Meet with the mathematics instructor at your school. Ask to have a lesson in the mathematics of a geometric tessellation design.

Talk with the school or public librarian. Ask for books and videos that illustrate tessellations in architecture. Be prepared to explain what comprises a tessellation and how to identify one.

Using a digital camera, collect pictures of tessellations found in every day objects (egg cartons are an easy place to begin). Look for tessellations in nature as well.

Write a short story with an old quilt as the focal point. Show the reader where it was made, where it traveled, and how it might have been part of a family’s life.

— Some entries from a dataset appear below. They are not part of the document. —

-- ==== Sys2Proof/Machine/Access.lean ====
section
/-! DEFINITION. Accesses to BAR0 (spec/00_scope.md, spec/01_architecture.md, spec/17_host.md): which blocks respond (R30, R437, R461),
reads with their captures (R8, R9, R11), the lock of structural fields (R10, R52), apply-at-line stamps (R366, R367), tagged parameters
(R130, R150, R151), and what a write to each register does. -/

namespace Sys2Proof.Machine

/-! ### Responding (R30, R437, R461, R17) -/

/-- Whether the block or window at a BAR0 offset responds. -/
def responds (s : State) (off : Nat) : Bool :=
  let p := panelOf off
  p == 16 || (decide (p < 16) && s.loaded p && (panelDomains p).all s.powered)

/-- Whether an offset lies in a field-die block. -/
def onFieldDie (off : Nat) : Bool := decide (9 ≤ off / 0x100000) && decide (off / 0x100000 ≤ 11)

/-! ### Reads -/

/-- The age in s of the oldest delay-line table (R256). -/
def tableAge (s : State) : Nat :=
  let oldest := (List.range 65).foldl (fun m i => min m (kvGet (fun _ => 0) s.fix.made i)) s.elapsed
  min ((s.elapsed - oldest) / 1000000000) 65535

/-- Values of a register that follow from other state at the moment of the read. -/
def liveWord (s : State) (base i off : Nat) : State × Word :=
  let w := s.get off
  let n (x : Nat) : State × Word := (s, BitVec.ofNat 32 x)
  let f (lo k v : Nat) : State × Word := n (setBits w.toNat lo k v)
  match base with
  | 0x200300 => n s.chrono
  | 0x200304 => n (s.chrono / 2 ^ 32)
  | 0x200318 => n s.elapsed
  | 0x20031C => n (s.elapsed / 2 ^ 32)
  | 0x30001C => f 0 1 (if (s.chan i).on && laneUp s (s.rd SNS_CH_MAP_LANE i) && !s.quiescing 1 then 1 else 0)
  | 0x801008 => f 30 1 (if (List.range 65).any (tableStale s) then 1 else 0)
  | 0x801014 => f 0 16 (tableAge s)
  | 0x900028 => f 0 13 (convTarget s / 10)
  | 0x90002C => (s.used, BitVec.ofNat 32 (s.free 32) &&& 0x1FFF1FFF#32)
  | 0x904004 => f 29 3 (chainState s i)
  | 0xF80010 => n (s.rtc % 1000000000 * 32768 / 1000000000)
  | 0xF80014 => n (calSeconds s)
  | 0x1000080 => (s, if s.flag SEC_STAT_ROOT_SET then s.sec.otpRoot.getD i 0 else w)
  | 0x110C000 => f 31 1 (if s.active 15 then 1 else 0)
  | 0x110C400 => n (reflexEntry s i)
  | 0x200 => match pinLevel s i with
    | some b => f 7 1 (if b then 1 else 0)
    | none => (s.used, BitVec.ofNat 32 (setBits w.toNat 7 1 (s.free 1)))
  | _ => (s, w)

/-- How many upper words a value has whose lowest word is the register at index `j` of `base` (R8). -/
def upperWords (base i : Nat) : Nat :=
  if base == 0x100080 || base == 0x1000060 then (if i = 0 then 7 else 0)
  else if [0x10000C, 0x200004, 0x20000C, 0x200024, 0x200204, 0x200300, 0x200318, 0x201000, 0x502004, 0x600024, 0x60005C, 0x901000,
      0xC00010, 0xF80010, 0xF80100, 0x1101000].contains base then 1
  else 0

/-- The indices of a register in its row. -/
def regIndex (r : RegDesc) (off : Nat) : Nat × Nat := (rowIndex r off).getD (0, 0)

/-- The value that a register shows: write-only fields as zero (R9). -/
def showWord (s : State) (r : RegDesc) (off : Nat) : State × Word :=
  let x := liveWord s r.base (regIndex r off).1 off
  (x.1, x.2 &&& ~~~(BitVec.ofNat 32 r.wo))

/-- The upper words of a value captured as its lowest word is read (R8). -/
def captureUppers (s : State) (off : Nat) : Nat → State
  | 0 => s
  | k + 1 =>
    let s := captureUppers s off k
    let o := off + 4 * (k + 1)
    match regRow o with
    | some r => let x := showWord s r o; { x.1 with captures := kvPut x.1.captures o x.2 }
    | none => s

/-- A read of a register: captures (R8), then RC fields cleared (R9, R11). -/
def readReg (s : State) (r : RegDesc) (off : Nat) : State × Word :=
  match s.captures.find? fun p => p.1 == off with
  | some p => (s, p.2)
  | none =>
    let x := showWord s r off
    let s := captureUppers x.1 off (upperWords r.base (regIndex r off).1)
    (if r.rc = 0 then s else s.set off (s.get off &&& ~~~(BitVec.ofNat 32 r.rc)), x.2)

/-- The identity window: the endorsement of serial and identity key with its signature block under the Koryr root (R420, R427, R460). -/
def identityWindow (s : State) : List Byte :=
  let msg := leBytes 8 s.board.serial ++ identityKey
  msg ++ asciiBytes "HNSG" ++ leBytes 4 0x12 ++ leBytes 4 2820 ++ leBytes 4 0 ++ (Config.endorsement msg).toList

/-- Whether the CRC-32C of the incident entry at `a` matches; one that does not reads as empty, zeros (R418, notes/assumptions/108.md). -/
def incidentOk (s : State) (a : Nat) : Bool :=
  (s.get (a + 12)).toNat == crc32c ([0, 1, 2].flatMap fun i => blockBytes 4 (s.get (a + 4 * i)).toNat)

/-- A read of a window word: pop windows (R335), store words with bad parity (R119), store contents lost in standby (R430),
and the write-only token and firmware windows (R6). -/
def readWindow (s : State) (off : Nat) : State × Word :=
  if decide (0x1A00000 ≤ off) && decide (off < 0x1A40000) then
    let q := (off - 0x1A00000) / 0x1000
    let k := off % 0x1000 / 4
    if decide (4 ≤ k) then (s, 0)
    else
      let s := if k = 0 then qPop s q else s
      (s, BitVec.ofNat 32 ((s.q q).pop.getD k 0))
  else if decide (0x1800000 ≤ off) && decide (off < 0x1A00000) && s.rgh.lost.contains ((off - 0x1800000) / 0x40000) then
    (s.used, BitVec.ofNat 32 (s.free 32))
  else if decide (0x1400000 ≤ off) && decide (off < 0x1800000) then
    let o := off - 0x1400000
    let lin := decide (0x1700000 ≤ off) && decide (off < 0x17C0000)
    (if !s.badPar.contains o then s else if lin then (s.sat IPC_PAR_LIN).wr IPC_PAR_ADDR_OFFSET o else parityCount s o, storeWord s o)
  else if decide (0x1002000 ≤ off) && decide (off < 0x1002B60) then
    (s, BitVec.ofNat 32 (leNat (((identityWindow s).drop (off - 0x1002000)).take 4)))
  else if decide (0xF88000 ≤ off) && decide (off < 0xF90000) then (s, if incidentOk s (off / 16 * 16) then s.get off else 0)
  else if (decide (0x1003000 ≤ off) && decide (off < 0x1003B40)) || (decide (0x1008000 ≤ off) && decide (off < 0x1088000)) then (s, 0)
  else (s, s.get off)

/-- One word read by the host (R6, R30). -/
def readWord (s : State) (off : Nat) : State × Word :=
  if !responds s off then (s, 0xFFFFFFFF#32)
  else match regRow off with
    | some r => readReg s r off
    | none => if windowWord off then readWindow s off else (s, 0)

/-- Consecutive words read in ascending order (R352). -/
def readWords (s : State) (off : Nat) : Nat → State × List Nat
  | 0 => (s, [])
  | n + 1 =>
    let x := readWord s off
    let y := readWords x.1 (off + 4) n
    (y.1, x.2.toNat :: y.2)

/-- A read of `n` words, which completes with their data; one that R352 refuses reads nothing. -/
def hostRead (s : State) (off n : Nat) : State :=
  if off % 4 = 0 then
    let x := readWords s off n
    x.1.out (.readData off (x.2.map (BitVec.ofNat 32)))
  else (s.sat PCR_ERR_LENGTH).out .readUR

/-! ### Plain writes (R9) -/

/-- Bits `m` of a register taken from `v`. -/
def putBits (s : State) (off m : Nat) (v : Word) : State :=
  let k := BitVec.ofNat 32 m
  s.set off ((s.get off &&& ~~~k) ||| (v &&& k))

/-- The pending bits of word `w` whose sources the present command has raised: a clear that meets them leaves them set (R382). -/
def raisedBits (s : State) (w : Nat) : Nat := (List.range 32).foldl (fun m i => if s.raised.contains (32 * w + i) then m + 2 ^ i else m) 0

/-- RW and RWL fields set, W1C fields cleared where a 1 is written. -/
def plainWrite (s : State) (r : RegDesc) (off : Nat) (v : Word) : State :=
  let kept := if r.base == EVT_PEND.base then raisedBits s ((off - r.base) / 4) else 0
  putBits (putBits s off (r.rw ||| r.rwl) v) off (r.w1c &&& v.toNat &&& (kept ^^^ 0xFFFFFFFF)) 0

/-! ### Stamps and tags (R130, R150, R366, R367) -/

/-- The stamp that a host write takes: channel and write line (R366). -/
def stampNow (s : State) : Option (Nat × Nat) :=
  let ch := s.rd GLB_ALINE_CTRL_CH
  if s.flag GLB_ALINE_CTRL_EN && decide (ch < 12) then some (ch, s.rd GLB_ALINE_LINE_LINE) else none

/-- A register of tagged parameters: its channel, its parameters, whether they are one parameter, whether sensor-delayed (R150). -/
structure Tagged where
  chan : Nat
  flds : List Fld
  one : Bool := true
  delayed : Bool := false

/-- The tagged parameters of a register (R130, R150). -/
def taggedOf (s : State) (base i : Nat) : Option Tagged :=
  match base with
  | 0x400000 => some ⟨i, [IPC_CH_CTRL_RATIO_SRC, IPC_CH_CTRL_SHD_EN, IPC_CH_CTRL_MERGE_EN, IPC_CH_CTRL_LIN_EN], false, false⟩
  | 0x400004 => some ⟨i, [IPC_MERGE_RATIO], true, true⟩
  | 0x400008 => some ⟨i, [IPC_KNEE_KNEE], true, false⟩
  | 0x40000C => some ⟨i, [IPC_SAT_LEVEL], true, false⟩
  | 0x400020 => some ⟨i, [IPC_SHD_TARGET_TARGET], true, false⟩
  | 0x502014 => some ⟨i, [IPG_GEO_CFG_GEO_EN, IPG_GEO_CFG_MINCONF, IPG_GEO_CFG_MAXAGE], false, false⟩
  | 0x502018 => some ⟨i, [IPG_GEO_REF_REF], true, false⟩
  | 0x50201C => some ⟨i, [IPG_GEO_DIST_DIST], true, false⟩
  | 0x502020 => some ⟨i, [IPG_GEO_U0_U0], true, false⟩
  | 0x502024 => some ⟨i, [IPG_GEO_TILT_TILT], true, false⟩
  | 0x508000 => some ⟨s.rd IPG_VIEW_CFG_CHANNEL i, [IPG_VIEW_CFG_EN], false, false⟩
  | 0x508004 => some ⟨s.rd IPG_VIEW_CFG_CHANNEL i, [IPG_VIEW_CROP], true, false⟩
  | 0x508008 => some ⟨s.rd IPG_VIEW_CFG_CHANNEL i, [IPG_VIEW_SCALE], true, false⟩
  | _ => none

/-- The line number −1. -/
def minusOne : Nat := 2 ^ 32 - 1

/-- Whether line number `t` lies ahead of `u`, within 2^31. -/
def lineAhead (t u : Nat) : Bool := let d := (t + 2 ^ 32 - u) % 2 ^ 32; decide (0 < d) && decide (d < 2 ^ 31)

/-- A tagged write, its new values already in the register (R150, R151). -/
def tagWrite (old s : State) (t : Tagged) (off : Nat) (i j : Nat) (stamp : Option (Nat × Nat)) : State :=
  let wl := (stamp.map (·.2)).getD (((s.chan t.chan).last).getD minusOne)
  let e := if t.delayed then wl + s.rd SNS_TPL_CFG_DLY t.chan + 2 else wl + 1
  forEach t.flds s fun s f =>
    if !t.one && old.rd f i j == s.rd f i j then s
    else
      let x := tagField s f i j (old.rd f i j) e t.chan stamp.isSome
      if !x.2 then x.1
      else if off < 0x500000 then x.1.sat IPC_PEND_DISCARD_COUNT else x.1.sat IPG_CNT_PEND_DISCARD

/-- An exposure write, its value already in the register and `old` the one before it: held for its stamp's line start, or for the next
one (R88, R367). Until a held one applies, lines use the exposure of the last start, or `old` where there is none. -/
def exposureTaken (s : State) (c old : Nat) (short : Bool) (stamp : Option (Nat × Nat)) : State :=
  let x := s.chan c
  let held := if short then x.holdS else x.holdL
  let s := if held.isSome then s.sat IPC_PEND_DISCARD_COUNT else s
  let first := held.isNone && (!x.on || x.last.isNone)
  let put (s : State) (h : Option Nat) : State := s.updChan c fun x =>
    if short then { x with holdS := h, forceS := if first then old else x.forceS }
    else { x with holdL := h, forceL := if first then old else x.forceL }
  match stamp with
  | none => put s none
  | some (_, w) =>
    let t := (w + 1) % 2 ^ 32
    if lineAhead t (x.last.getD minusOne) then put s (some t) else put (s.sat GLB_ORDER_CNT_STAMP_LATE) none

Interview an older community person who quilted or whose relative quilted. 
     What part did quilts play in the lives of that person? 
     What technologies were used to make quilts in the past? 
     What technologies are used now? 
     How has the change affected the way quilt making is done today? 
     What are the social reasons for these changes?

Collect books and magazines from libraries and quilters. Using these resources determine what makes an effective tessellation. 
        Contact quilt makers who have had their work exhibited in national magazines to learn about their work.

Using the Internet:
     find URLs that relate to quilting in West Virginia or the Appalachian states.
     determine free resources available to help with this study. 
     contact a local quilting guild and ask members to talk about quilt making. 
     ask for volunteers to help the class with its quilt-making project. 
     visit the juried West Virginia quilt exhibit at the Cultural Center in Charleston.
     make an appointment with the Curator to see the quilts owned by the state.
     determine if any of the quilts are tessellations or would make
tessellation quilts.

Look for examples of tessellations in antique quilts. You may use magazines and books. 
     Write about the time when the quilt was begun (and perhaps finished at another time). 
     Some quilts are made for special events; describe a special event and how it was celebrated at the time the quilt was made.

Read a copy of the play, The Quilters. 
     Find pictures of the quilt blocks described in the play. 
     Create the blocks in the play. 
     Design a tessellation block that would fit one of the scenes in the play. 
     Present the play to the community.

Invite a graphic artist to meet with the class. 
     Ask the artist about his or her work.
     Ask the artist to bring artwork to the school for discussion. 
     Contact the WV Arts Commission or local Arts Council to bring an artist in residence to the school. 
     Create new and exciting tessellation works in a "studio" atmosphere.


Go to "black diamond" category (most difficult).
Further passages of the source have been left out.